• Task item:
Please filter the data below down to the lines holding the string "absurd".

------------------------------------------------

theorem exec_drawframe_sameSession {w k : Byte} {payload : List Byte} {s t : State}
    (h : exec (.drawframe w k payload) s = .next t) : SameSession s t := by
  by_cases hl : s.life = .ready
  · by_cases hv : FrameOperandsValid w k payload
    · cases (exec_drawframe_sent hl hv).symm.trans h
      exact (sameSession_frameSent payload s).endWithPortCheck
    · cases (exec_drawframe_invalid hl hv).symm.trans h
      exact sameSession_refusedWith _ s
  · cases (exec_drawframe_notReady hl).symm.trans h
    exact sameSession_refusedWith _ s

theorem exec_drawtext_sameSession {inv : Bool} {rsv : BitVec 3} {row : BitVec 4} {line : List Byte} {s t : State}
    (h : exec (.drawtext inv rsv row line) s = .next t) : SameSession s t := by
  by_cases hn : line.length = 16
  · by_cases hl : s.life = .ready
    · by_cases hv : TextOperandsValid rsv row line
      · cases (exec_drawtext_sent hn hl hv).symm.trans h
        exact (sameSession_textSent inv row line s).endWithPortCheck
      · cases (exec_drawtext_invalid hn hl hv).symm.trans h
        exact sameSession_refusedWith _ s
    · cases (exec_drawtext_notReady hn hl).symm.trans h
      exact sameSession_refusedWith _ s
  · cases (exec_drawtext_malformed hn).symm.trans h
    exact sameSession_refusedWith _ s

/-- Only POWERUP and POWERDOWN write LIFE, INITED, ACQ or DIR. -/
theorem exec_sameSession {i : Instr} {s t : State} (hup : i ≠ .powerup) (hdown : i ≠ .powerdown)
    (h : exec i s = .next t) : SameSession s t := by
  cases i with
  | powerup => exact absurd rfl hup
  | powerdown => exact absurd rfl hdown
  | drawframe w k payload => exact exec_drawframe_sameSession h
  | drawtext inv rsv row line => exact exec_drawtext_sameSession h
  | writebyte data mode order => exact exec_writebyte_sameSession h
  | setpage p => cases h; exact sameSession_sendByte _ s
  | setcollo => cases h; exact sameSession_sendByte _ s
  | setcolhi => cases h; exact sameSession_sendByte _ s

theorem exec_powerup_params {s t : State} (h : exec .powerup s = .next t) : t.params = s.params := by
  by_cases hl : s.life = .uninitialized
  · rcases exec_powerup_cases hl with ⟨-, e⟩ | ⟨-, -, e⟩ | ⟨-, -, -, e⟩ | ⟨-, -, -, -, e⟩ | ⟨-, -, -, -, -, e⟩ |
      ⟨-, -, -, -, -, e⟩ <;> cases e.symm.trans h <;> simp
  · cases (exec_powerup_refused hl).symm.trans h
    rfl

theorem exec_params {i : Instr} {s t : State} (h : exec i s = .next t) : t.params = s.params := by
  by_cases hup : i = .powerup
  · subst hup
    exact exec_powerup_params h
  by_cases hdown : i = .powerdown
  · subst hdown
    cases h
    simp
  exact (exec_sameSession hup hdown h).params

/-- Settles O54, by the cases of a step: it executes one instruction, runs POWERDOWN's body, or issues nothing. -/
theorem parametersNeverChange : Obligations.ParametersNeverChange := by
  intro s t h
  rcases step_cases h with ⟨rest, -, rfl⟩ | ⟨rest, -, rfl⟩ | ⟨-, rfl⟩ | ⟨_, rest, _, -, -, -, he⟩ |
    ⟨_, rest, _, -, -, -, rfl⟩ | ⟨rest, rfl⟩
  · rfl
  · rfl
  · simp [takeShutdown]
  · exact (exec_params he).trans (withInbox_params rest s)
  · rfl
  · rfl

------------------------------------------------

• Reply:
  | powerup => exact absurd rfl hup
  | powerdown => exact absurd rfl hdown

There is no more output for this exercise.